- [WORK INSTRUCTIONS]: Which lines below fall between the one containing "replay and is dropped. -/" and the one containing "def execAdmReplay (w"? Repeat them exactly, counting both of those lines, and add nothing else.

- [INFORMATION]:
-- ==== Sys2Proof/Machine/Admission.lean ====
section
/-!
DEFINITION. The Admission Filter (43_admission.md): stage 1, chosen by SUB[w] (R100), and stage 2, chosen by AS[w] (R101).
-/
namespace Sys2Proof.Machine

/-- `SUB_BAD` (R213): the reserved class code is refused and nothing is captured. -/
def execSubBad (w : Nat) (s : State) : Host.Outcome State Fault Refusal :=
  onLane s w ((s.refuse .badClass).writeStage w fun r => { r with v := false })

/-- `SUB_CAPTURE` (R211): the submitted candidate is captured, unchecked. -/
def execSubCapture (w : Nat) (s : State) : Host.Outcome State Fault Refusal :=
  onLane s w (s.writeStage w fun _ => { v := true, c := (s.submission w).cand })

/-- `SUB_NONE` (R212): no submission; the held candidate keeps its stale value. -/
def execSubNone (w : Nat) (s : State) : Host.Outcome State Fault Refusal :=
  onLane s w (s.writeStage w fun r => { r with v := false })

/-- `ADM_NONE` (R215): the stage register is empty. -/
def execAdmNone (w : Nat) (s : State) : Host.Outcome State Fault Refusal := onLane s w (s.setEnqReq w false)

/-- `ADM_BAD_CLASS` (R216): a held reserved class code is refused. -/
def execAdmBadClass (w : Nat) (s : State) : Host.Outcome State Fault Refusal :=
  onLane s w ((s.refuse .badClass).setEnqReq w false)

/-- `ADM_FLUSHED` (R217): the candidate is cancelled and dropped. -/
def execAdmFlushed (w : Nat) (s : State) : Host.Outcome State Fault Refusal := onLane s w (s.setEnqReq w false)

/-- `ADM_EXC` (R218): the candidate carries a fault and is dropped. -/
def execAdmExc (w : Nat) (s : State) : Host.Outcome State Fault Refusal := onLane s w (s.setEnqReq w false)

/-- `ADM_REPLAY` (R219): the candidate needs replay and is dropped. -/
def execAdmReplay (w : Nat) (s : State) : Host.Outcome State Fault Refusal := onLane s w (s.setEnqReq w false)

/-- `ADM_UNTRACKED` (R220): the candidate is neither ordered nor unordered and is dropped. -/
def execAdmUntracked (w : Nat) (s : State) : Host.Outcome State Fault Refusal := onLane s w (s.setEnqReq w false)

/-- `ADM_ENQ_ORD` (R221): an ordered candidate competes for a slot. -/
def execAdmEnqOrd (w : Nat) (s : State) : Host.Outcome State Fault Refusal := onLane s w (s.setEnqReq w true)

/-- `ADM_ENQ_UNORD` (R222): an unordered candidate competes for a slot. -/
def execAdmEnqUnord (w : Nat) (s : State) : Host.Outcome State Fault Refusal := onLane s w (s.setEnqReq w true)

end Sys2Proof.Machine
end

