-- ==== Sys2Proof/Machine/Slot.lean ====
section
/-!
DEFINITION. The operations of a Transaction Slot (41_slot.md R150 to R171), chosen by SS[i] (R99). Every write is to the slot's own
fields (R170).
-/
namespace Sys2Proof.Machine

/-- `SLOT_RESUBMIT_FAULT` (R153): a granted slot is still occupied; the mark is set and the slot is not written. -/
def execSlotResubmitFault (i : Nat) (s : State) : Host.Outcome State Fault Refusal :=
  onSlot s i (s.raise .illegalResubmit)

/-- `SLOT_EMPTY` (R152): an empty slot stays empty. -/
def execSlotEmpty (i : Nat) (s : State) : Host.Outcome State Fault Refusal := onSlot s i s

/-- `SLOT_ENQ_WRITE` (R151): the slot takes the Request of the lane that was granted it; `rdata` and `rerr` keep their values. -/
def execSlotEnqWrite (i : Nat) (s : State) : Host.Outcome State Fault Refusal :=
  if i < s.cfg.n then
    onChoice (laneOf s i) fun w =>
      s.writeSlot i fun sl => { sl with occ := true, st := .idle, req := (s.stage w).c.toRequest, cpend := false }
  else .fault (.noSuchSlot i)

/-- `IDLE_CANCEL` (R154): flushed in `IDLE`, the slot frees. -/
def execIdleCancel (i : Nat) (s : State) : Host.Outcome State Fault Refusal :=
  onSlot s i (s.freeSlot i fun sl => { sl with occ := false })

/-- `IDLE_ISSUE` (R155): an eligible Request enters `REQ`. -/
def execIdleIssue (i : Nat) (s : State) : Host.Outcome State Fault Refusal :=
  onSlot s i (s.writeSlot i fun sl => { sl with st := .req })

/-- `IDLE_WAIT` (R156): not eligible, not cancelled: nothing changes. -/
def execIdleWait (i : Nat) (s : State) : Host.Outcome State Fault Refusal := onSlot s i s

/-- `REQ_CANCEL` (R157): flushed before its handoff, the slot frees. -/
def execReqCancel (i : Nat) (s : State) : Host.Outcome State Fault Refusal :=
  onSlot s i (s.freeSlot i fun sl => { sl with st := .idle, occ := false })

/-- `REQ_FIRE` (R158): the request was handed off; the slot awaits its response. -/
def execReqFire (i : Nat) (s : State) : Host.Outcome State Fault Refusal :=
  onSlot s i (s.writeSlot i fun sl => { sl with st := .resp })

/-- `REQ_STALL` (R159): not handed off, not cancelled: nothing changes. -/
def execReqStall (i : Nat) (s : State) : Host.Outcome State Fault Refusal := onSlot s i s

/-- `RESP_DISCARD_NOW` (R160): the response comes with a flush; it is discarded and the slot frees. -/
def execRespDiscardNow (i : Nat) (s : State) : Host.Outcome State Fault Refusal :=
  onSlot s i (s.freeSlot i fun sl => { sl with st := .idle, occ := false, cpend := false })

/-- `RESP_DISCARD_PENDING` (R161): the response of a slot cancelled earlier is discarded and the slot frees. -/
def execRespDiscardPending (i : Nat) (s : State) : Host.Outcome State Fault Refusal :=
  onSlot s i (s.freeSlot i fun sl => { sl with st := .idle, occ := false, cpend := false })

/-- `RESP_CAPTURE` (R162): the slot captures the response's data and error flag, whole. -/
def execRespCapture (i : Nat) (s : State) : Host.Outcome State Fault Refusal :=
  onSlot s i (s.writeSlot i fun sl => { sl with rdata := s.inp.resp.data, rerr := s.inp.resp.err, st := .wb })

/-- `RESP_MARK_CANCEL` (R163): flushed while it waits, the slot notes the cancel; the free is deferred. -/
def execRespMarkCancel (i : Nat) (s : State) : Host.Outcome State Fault Refusal :=
  onSlot s i (s.writeSlot i fun sl => { sl with cpend := true })

/-- `RESP_WAIT` (R164): no response and no flush: nothing changes. -/
def execRespWait (i : Nat) (s : State) : Host.Outcome State Fault Refusal := onSlot s i s

/-- `WB_CANCEL` (R165): flushed before its writeback, the slot frees. -/
def execWbCancel (i : Nat) (s : State) : Host.Outcome State Fault Refusal :=
  onSlot s i (s.freeSlot i fun sl => { sl with st := .idle, occ := false })

/-- `WB_FIRE` (R166): the Result was accepted; the slot frees in the same cycle. -/
def execWbFire (i : Nat) (s : State) : Host.Outcome State Fault Refusal :=
  onSlot s i (s.freeSlot i fun sl => { sl with st := .idle, occ := false })

/-- `WB_HOLD` (R167): not accepted, not cancelled: nothing changes. -/
def execWbHold (i : Nat) (s : State) : Host.Outcome State Fault Refusal := onSlot s i s

/-- `SLOT_INVARIANT_FAULT` (R169): the selector matches no other row; the mark is set and the slot keeps its state. -/
def execSlotInvariantFault (i : Nat) (s : State) : Host.Outcome State Fault Refusal :=
  onSlot s i (s.raise .slotInvariant)

end Sys2Proof.Machine
end

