theorem GrantsDrawn.injective {m : State} (h : GrantsDrawn m) {u w i : Nat} (hu : enqIdx m u = some i)
    (hw : enqIdx m w = some i) : u = w := by
  obtain ⟨hureq, hupick⟩ := h u i hu
  obtain ⟨hwreq, hwpick⟩ := h w i hw
  have hoff := pick_injective hupick hwpick
  rcases Nat.lt_trichotomy u w with hlt | heq | hgt
  · exact absurd hoff (allocOff_lt hlt hureq).ne
  · exact heq
  · exact absurd hoff (allocOff_lt hgt hwreq).ne'

/-- Once the enqueue requests stand, every operation leaves the grants as drawn. -/
theorem grantsDrawn_exec {m m' : State} {x : Site} (hx : x.table ≠ .adm) (hm : GrantsDrawn m)
    (he : exec (tableOp m.cfg x (selector m x)) m = .next m') (hwrites : WritesOnly x.table m m') : GrantsDrawn m' := by
  intro w i hi
  obtain ⟨-, -, hregs, hinp, -⟩ := exec_snapshot he
  have hreq : enqReq m' = enqReq m := by
    funext u
    rw [enqReq, enqReq, hwrites.requests hx]
  rw [hregs, hinp, allocOff, hreq]
  by_cases ht : x.table = .al
  · obtain ⟨t, l⟩ := x
    subst ht
    rw [exec_alloc_eq he, enqIdx, State.driveEnq_out] at hi
    rcases getD_set_cases m.out.enq l w _ none with ⟨hlw, hnew⟩ | hold
    · rw [hnew] at hi
      subst hlw
      split at hi
      next hgranted => exact ⟨(Bool.and_eq_true_iff.mp hgranted).1, hi⟩
      next => cases hi
    · rw [hold] at hi
      exact hm w i hi
  · exact hm w i (by rwa [enqIdx, hwrites.grants ht] at hi)

/-- The enqueue requests stand before the allocator's turn (R135). -/
theorem schedule_eq_admission_append (c : Config) :
    schedule c = (phaseOrder.take 2).flatMap (sitesOf c) ++ (phaseOrder.drop 2).flatMap (sitesOf c) := by
  rw [← List.flatMap_append, List.take_append_drop, schedule]

theorem table_ne_of_mem_flatMap {c : Config} {ts : List Table} {t : Table} {x : Site} (ht : t ∉ ts)
    (hx : x ∈ ts.flatMap (sitesOf c)) : x.table ≠ t := by
  obtain ⟨u, hu, hxu⟩ := List.mem_flatMap.mp hx
  rw [(mem_sitesOf.mp hxu).1]
  rintro rfl
  exact ht hu

theorem grantsDrawn_after_cycle {s m : State} (h : runSites (schedule s.cfg) (sample s) = .next m) : GrantsDrawn m := by
  rw [schedule_eq_admission_append, runSites_append_eq_next] at h
  obtain ⟨p, hp, hm⟩ := h
  have hnone : p.out.enq = (outputBase s).enq :=
    runSites_keeps_framed (P := fun m => m.out.enq = (outputBase s).enq) (fun _ _ hm => hm)
      (fun x hx _ _ _ hm _ hwrites _ => (hwrites.grants (table_ne_of_mem_flatMap (by decide) hx)).trans hm) rfl hp
  refine runSites_keeps_framed (P := GrantsDrawn) (fun _ _ hm => hm)
    (fun x hx _ _ _ hm he hwrites _ => grantsDrawn_exec (table_ne_of_mem_flatMap (by decide) hx) hm he hwrites) ?_ hm
  intro w i hi
  simp [enqIdx, hnone, outputBase] at hi

end Sys2Proof.Machine
end

section
/-!
A slot over a cycle (R150 to R171, R319): its own turn alone writes it and its free signal, and makes of it what `nextSlot`
says of the signals (O48); so the pool moves with the grants and the frees (O40), and a cancelled slot whose response is out
frees when the response comes (O49).
-/
namespace Sys2Proof.Machine

/-! ## The cases of the next-state function -/

section
variable {sl : Slot} {granted : Option Request} {cancel elig fired wbFired : Bool} {answer : Option (Beat × Bool)}

theorem nextSlot_empty_none (hocc : sl.occ = false) : nextSlot sl none cancel elig fired wbFired answer = sl := by
  simp [nextSlot, hocc]

theorem nextSlot_empty_some {r : Request} (hocc : sl.occ = false) :
    nextSlot sl (some r) cancel elig fired wbFired answer =
      { sl with occ := true, st := .idle, req := r, cpend := false } := by
  simp [nextSlot, hocc]

theorem nextSlot_idle (hocc : sl.occ = true) (hst : sl.st = .idle) :
    nextSlot sl granted cancel elig fired wbFired answer =
      if cancel then { sl with occ := false } else if elig then { sl with st := .req } else sl := by
  simp [nextSlot, hocc, hst]

theorem nextSlot_req (hocc : sl.occ = true) (hst : sl.st = .req) :
    nextSlot sl granted cancel elig fired wbFired answer =
      if cancel then { sl with occ := false, st := .idle } else if fired then { sl with st := .resp } else sl := by
  simp [nextSlot, hocc, hst]

theorem nextSlot_resp_none (hocc : sl.occ = true) (hst : sl.st = .resp) :
    nextSlot sl granted cancel elig fired wbFired none = { sl with cpend := sl.cpend || cancel } := by
  simp [nextSlot, hocc, hst]

theorem nextSlot_resp_some {d : Beat} {e : Bool} (hocc : sl.occ = true) (hst : sl.st = .resp) :
    nextSlot sl granted cancel elig fired wbFired (some (d, e)) =
      if cancel || sl.cpend then { sl with occ := false, st := .idle, cpend := false }
      else { sl with st := .wb, rdata := d, rerr := e } := by
  simp [nextSlot, hocc, hst]

theorem nextSlot_wb (hocc : sl.occ = true) (hst : sl.st = .wb) :
    nextSlot sl granted cancel elig fired wbFired answer =
      if cancel || wbFired then { sl with occ := false, st := .idle } else sl := by
  simp [nextSlot, hocc, hst]

end

/-! ## A slot's turn -/

/-- The Request that slot `k` is granted in this cycle, if any (R150, R151). -/
def grantedReq (s : State) (k : Nat) : Option Request := (laneOf s k).map fun w => (s.stage w).c.toRequest

/-- What the response of this cycle brings to slot `k`, if its tag names the slot (R251). -/
def answerTo (s : State) (k : Nat) : Option (Beat × Bool) :=
  if s.inp.resp.valid ∧ s.inp.resp.tag = k then some (s.inp.resp.data, s.inp.resp.err) else none

/-- Slot `k` at the next boundary, by the signals at this point of the cycle. -/
def slotNext (s : State) (k : Nat) : Slot :=
  nextSlot (s.slot k) (grantedReq s k) (cancelNow s k) (elig s k) (fire s k) (wbFire s k) (answerTo s k)

/-- From `s` to `s'` slot `k` is made its next value, and its free signal is raised if this empties it (R168). -/
def TakesNext (k : Nat) (s s' : State) : Prop :=
  ∃ f freed, SlotWrite k s s' f freed ∧ f (s.slot k) = slotNext s k ∧ freed = ((s.slot k).occ && !(slotNext s k).occ)

section
variable {s s' : State} {k : Nat} {f : Slot → Slot}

- [RESPONSE TO THE EXERCISE]:
/-- `ADM_REPLAY` (R219): the candidate needs replay and is dropped. -/
def execAdmReplay (w : Nat) (s : State) : Host.Outcome State Fault Refusal := onLane s w (s.setEnqReq w false)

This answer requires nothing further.